[Opening Data section]
theorem test_stage_branch_targets :
    branchTarget 0x0102 0xFE = 0x0100 ∧ branchTarget 0x0002 0x80 = 0xFF82 ∧ branchTarget 0xFFF2 0x7F = 0x0071 := by
  decide

/-- P2 step 1: the store lands at 0x11234. -/
theorem test_stage_stores_immediate :
    ((StageState.start (S0 [])).execute ⟨.movRmImm .word (.memOp ⟨22, .d16 0x1234⟩) (.i16 0x5678), 6⟩).core.mem =
      [(0x11234, 0x78), (0x11235, 0x56)] := by decide

/-! ### Witnesses: states and operands that meet a statement's hypotheses -/

/-- For ByteWriteChangesOneByte, WordAccessIsTwoBytesLittleEndian, PushWritesWordBelowStackPointer and
StageMovStoresAtOperandAddressOnly: an address outside the stored bytes, at the wrap. -/
theorem witness_byte_outside_stored_bytes :
    (0x00001 : Addr20) ≠ 0xFFFFF ∧ (0x00001 : Addr20) ≠ 0xFFFFF + 1 := by decide

/-- For HalfRegisterWriteKeepsOtherHalf and FullRegisterWriteReplacesAllBits: each row of the list, and a register
outside it. -/
theorem witness_register_rows :
    (Register.al, Register.ah, Register.ax) ∈ [(Register.al, Register.ah, Register.ax), (.cl, .ch, .cx),
      (.dl, .dh, .dx), (.bl, .bh, .bx)] ∧
    (Register.bl, Register.bh, Register.bx) ∈ [(Register.al, Register.ah, Register.ax), (.cl, .ch, .cx),
      (.dl, .dh, .dx), (.bl, .bh, .bx)] ∧
    Register.si ≠ .al ∧ Register.si ≠ .ah ∧ Register.si ≠ .ax ∧ Register.sp.width = .word := by decide

/-- For RegisterNumbersNameRegistersInOrder: the boundary values of the reg field without a segment register. -/
theorem witness_reg_field_without_segment : 4 ≤ (4 : BitVec 3).toNat ∧ 4 ≤ (7 : BitVec 3).toNat := by decide

/-- For FlagsAreOpaqueAndUnusedByDecode, SuccessAdvancesIpByReportedLength, LengthFollowsTheLengthTable,
IpPointsAtTheNextInstruction (0x0100 + 1 does not pass 0xFFFF), DecodeDependsOnlyOnConsumedBytes, EveryInstructionLeavesAllButIpUnchanged and StepKeepsInvariant: a request that
succeeds, from a state with the invariant. -/
theorem witness_successful_step :
    (S0 [0x90]).Inv ∧ ∃ t, step (S0 [0x90]) = .next t ∧ exec .nop (S0 [0x90]) = .next t ∧
      t.rsp = .ok ⟨.simple .nop, 1⟩ := by
  exact ⟨⟨rfl, rfl⟩, _, rfl, rfl, rfl⟩

/-- For DecodeErrorChangesNoState, DecodeDependsOnlyOnConsumedBytes (its error clause) and
StageStepIsDecodeThenExecute (its error clause): a request that fails. -/
theorem witness_failing_step :
    ∃ t, decodeRequest 0x10100 (S0 [0x0F]) = .next t ∧ t.rsp = .err ⟨.unknownOpcode, 0x10100, [0x0F]⟩ :=
  ⟨_, rfl, rfl⟩

/-- For FlagsAreOpaqueAndUnusedByDecode: a bit that is not the flag's. -/
theorem witness_other_flag_bit : 15 ≠ Flag.cf.bit ∧ 1 ≠ Flag.ovf.bit := by decide

/-- For UnknownFirstByteRaisesUnknownOpcode: the boundary bytes of ranges, and the BCD pair's bytes. -/
theorem witness_unknown_first_byte :
    unknownByte (S0 [0x00]).bcdPair ((S0 [0x00]).fetchByte 0x10100 0) = true ∧
    unknownByte (S0 [0xFF]).bcdPair ((S0 [0xFF]).fetchByte 0x10100 0) = true ∧
    unknownByte .ascii 0x27 = true ∧ unknownByte .decimal 0x27 = false ∧ unknownByte .decimal 0x3F = true := by
  decide

/-- For ModRMDecodesAsPseudocode: a byte in each case. -/
theorem witness_modRM_cases :
    (0xFF : Byte).toNat / 64 = 3 ∧ ((0x06 : Byte).toNat / 64 = 0 ∧ (0x06 : Byte).toNat % 8 = 6) ∧
    ((0x3F : Byte).toNat / 64 = 0 ∧ (0x3F : Byte).toNat % 8 ≠ 6) ∧ (0x40 : Byte).toNat / 64 = 1 ∧
    (0xBF : Byte).toNat / 64 = 2 := by decide

/-- For OperandReaderFollowsModRM: bytes for each clause. -/
theorem witness_operand_reader :
    (modRM (listByte [0, 0xD8] 1)).addr = .regRef 0 ∧
    ((modRM (listByte [0, 0x07] 1)).addr = .memForm 7 ∧ (modRM (listByte [0, 0x07] 1)).dispClass = .none) ∧
    ((modRM (listByte [0, 0x46] 1)).addr = .memForm 14 ∧ (modRM (listByte [0, 0x46] 1)).dispClass = .disp8) ∧
    ((modRM (listByte [0, 0x06] 1)).addr = .memForm 6 ∧ (modRM (listByte [0, 0x06] 1)).dispClass = .disp16) := by
  decide

/-- For DecodedMemoryOperandsHaveFittingDisplacement: a value with a memory operand, for each clause of R101. -/
theorem witness_memory_operands :
    ∀ r ∈ [([(0x8A : Byte), 0x07], Mem.mk 7 .noDisp), ([0x8A, 0x06, 0x00, 0x20], ⟨6, .d16 0x2000⟩),
      ([0x8A, 0x47, 0xFE], ⟨15, .d8 0xFE⟩), ([0x8A, 0x87, 0x00, 0x01], ⟨23, .d16 0x0100⟩)],
      ∃ v, (seen (step (S0 r.1))).map Prod.fst = some (.ok v) ∧ r.2 ∈ memsOf v.body := by
  intro r hr
  simp only [List.mem_cons, List.not_mem_nil, or_false] at hr
  rcases hr with rfl | rfl | rfl | rfl
  · exact ⟨⟨.movRegRm .byte .al (.memOp ⟨7, .noDisp⟩), 2⟩, by decide⟩
  · exact ⟨⟨.movRegRm .byte .al (.memOp ⟨6, .d16 0x2000⟩), 4⟩, by decide⟩
  · exact ⟨⟨.movRegRm .byte .al (.memOp ⟨15, .d8 0xFE⟩), 3⟩, by decide⟩
  · exact ⟨⟨.movRegRm .byte .al (.memOp ⟨23, .d16 0x0100⟩), 4⟩, by decide⟩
[Closing Data section]
**What is needed**
All entries should be transcribed verbatim.

**Reply to the task**
theorem test_stage_branch_targets :
    branchTarget 0x0102 0xFE = 0x0100 ∧ branchTarget 0x0002 0x80 = 0xFF82 ∧ branchTarget 0xFFF2 0x7F = 0x0071 := by
  decide

/-- P2 step 1: the store lands at 0x11234. -/
theorem test_stage_stores_immediate :
    ((StageState.start (S0 [])).execute ⟨.movRmImm .word (.memOp ⟨22, .d16 0x1234⟩) (.i16 0x5678), 6⟩).core.mem =
      [(0x11234, 0x78), (0x11235, 0x56)] := by decide

/-! ### Witnesses: states and operands that meet a statement's hypotheses -/

/-- For ByteWriteChangesOneByte, WordAccessIsTwoBytesLittleEndian, PushWritesWordBelowStackPointer and
StageMovStoresAtOperandAddressOnly: an address outside the stored bytes, at the wrap. -/
theorem witness_byte_outside_stored_bytes :
    (0x00001 : Addr20) ≠ 0xFFFFF ∧ (0x00001 : Addr20) ≠ 0xFFFFF + 1 := by decide

/-- For HalfRegisterWriteKeepsOtherHalf and FullRegisterWriteReplacesAllBits: each row of the list, and a register
outside it. -/
theorem witness_register_rows :
    (Register.al, Register.ah, Register.ax) ∈ [(Register.al, Register.ah, Register.ax), (.cl, .ch, .cx),
      (.dl, .dh, .dx), (.bl, .bh, .bx)] ∧
    (Register.bl, Register.bh, Register.bx) ∈ [(Register.al, Register.ah, Register.ax), (.cl, .ch, .cx),
      (.dl, .dh, .dx), (.bl, .bh, .bx)] ∧
    Register.si ≠ .al ∧ Register.si ≠ .ah ∧ Register.si ≠ .ax ∧ Register.sp.width = .word := by decide

/-- For RegisterNumbersNameRegistersInOrder: the boundary values of the reg field without a segment register. -/
theorem witness_reg_field_without_segment : 4 ≤ (4 : BitVec 3).toNat ∧ 4 ≤ (7 : BitVec 3).toNat := by decide

/-- For FlagsAreOpaqueAndUnusedByDecode, SuccessAdvancesIpByReportedLength, LengthFollowsTheLengthTable,
IpPointsAtTheNextInstruction (0x0100 + 1 does not pass 0xFFFF), DecodeDependsOnlyOnConsumedBytes, EveryInstructionLeavesAllButIpUnchanged and StepKeepsInvariant: a request that
succeeds, from a state with the invariant. -/
theorem witness_successful_step :
    (S0 [0x90]).Inv ∧ ∃ t, step (S0 [0x90]) = .next t ∧ exec .nop (S0 [0x90]) = .next t ∧
      t.rsp = .ok ⟨.simple .nop, 1⟩ := by
  exact ⟨⟨rfl, rfl⟩, _, rfl, rfl, rfl⟩

/-- For DecodeErrorChangesNoState, DecodeDependsOnlyOnConsumedBytes (its error clause) and
StageStepIsDecodeThenExecute (its error clause): a request that fails. -/
theorem witness_failing_step :
    ∃ t, decodeRequest 0x10100 (S0 [0x0F]) = .next t ∧ t.rsp = .err ⟨.unknownOpcode, 0x10100, [0x0F]⟩ :=
  ⟨_, rfl, rfl⟩

/-- For FlagsAreOpaqueAndUnusedByDecode: a bit that is not the flag's. -/
theorem witness_other_flag_bit : 15 ≠ Flag.cf.bit ∧ 1 ≠ Flag.ovf.bit := by decide

/-- For UnknownFirstByteRaisesUnknownOpcode: the boundary bytes of ranges, and the BCD pair's bytes. -/
theorem witness_unknown_first_byte :
    unknownByte (S0 [0x00]).bcdPair ((S0 [0x00]).fetchByte 0x10100 0) = true ∧
    unknownByte (S0 [0xFF]).bcdPair ((S0 [0xFF]).fetchByte 0x10100 0) = true ∧
    unknownByte .ascii 0x27 = true ∧ unknownByte .decimal 0x27 = false ∧ unknownByte .decimal 0x3F = true := by
  decide

/-- For ModRMDecodesAsPseudocode: a byte in each case. -/
theorem witness_modRM_cases :
    (0xFF : Byte).toNat / 64 = 3 ∧ ((0x06 : Byte).toNat / 64 = 0 ∧ (0x06 : Byte).toNat % 8 = 6) ∧
    ((0x3F : Byte).toNat / 64 = 0 ∧ (0x3F : Byte).toNat % 8 ≠ 6) ∧ (0x40 : Byte).toNat / 64 = 1 ∧
    (0xBF : Byte).toNat / 64 = 2 := by decide

/-- For OperandReaderFollowsModRM: bytes for each clause. -/
theorem witness_operand_reader :
    (modRM (listByte [0, 0xD8] 1)).addr = .regRef 0 ∧
    ((modRM (listByte [0, 0x07] 1)).addr = .memForm 7 ∧ (modRM (listByte [0, 0x07] 1)).dispClass = .none) ∧
    ((modRM (listByte [0, 0x46] 1)).addr = .memForm 14 ∧ (modRM (listByte [0, 0x46] 1)).dispClass = .disp8) ∧
    ((modRM (listByte [0, 0x06] 1)).addr = .memForm 6 ∧ (modRM (listByte [0, 0x06] 1)).dispClass = .disp16) := by
  decide

/-- For DecodedMemoryOperandsHaveFittingDisplacement: a value with a memory operand, for each clause of R101. -/
theorem witness_memory_operands :
    ∀ r ∈ [([(0x8A : Byte), 0x07], Mem.mk 7 .noDisp), ([0x8A, 0x06, 0x00, 0x20], ⟨6, .d16 0x2000⟩),
      ([0x8A, 0x47, 0xFE], ⟨15, .d8 0xFE⟩), ([0x8A, 0x87, 0x00, 0x01], ⟨23, .d16 0x0100⟩)],
      ∃ v, (seen (step (S0 r.1))).map Prod.fst = some (.ok v) ∧ r.2 ∈ memsOf v.body := by
  intro r hr
  simp only [List.mem_cons, List.not_mem_nil, or_false] at hr
  rcases hr with rfl | rfl | rfl | rfl
  · exact ⟨⟨.movRegRm .byte .al (.memOp ⟨7, .noDisp⟩), 2⟩, by decide⟩
  · exact ⟨⟨.movRegRm .byte .al (.memOp ⟨6, .d16 0x2000⟩), 4⟩, by decide⟩
  · exact ⟨⟨.movRegRm .byte .al (.memOp ⟨15, .d8 0xFE⟩), 3⟩, by decide⟩
  · exact ⟨⟨.movRegRm .byte .al (.memOp ⟨23, .d16 0x0100⟩), 4⟩, by decide⟩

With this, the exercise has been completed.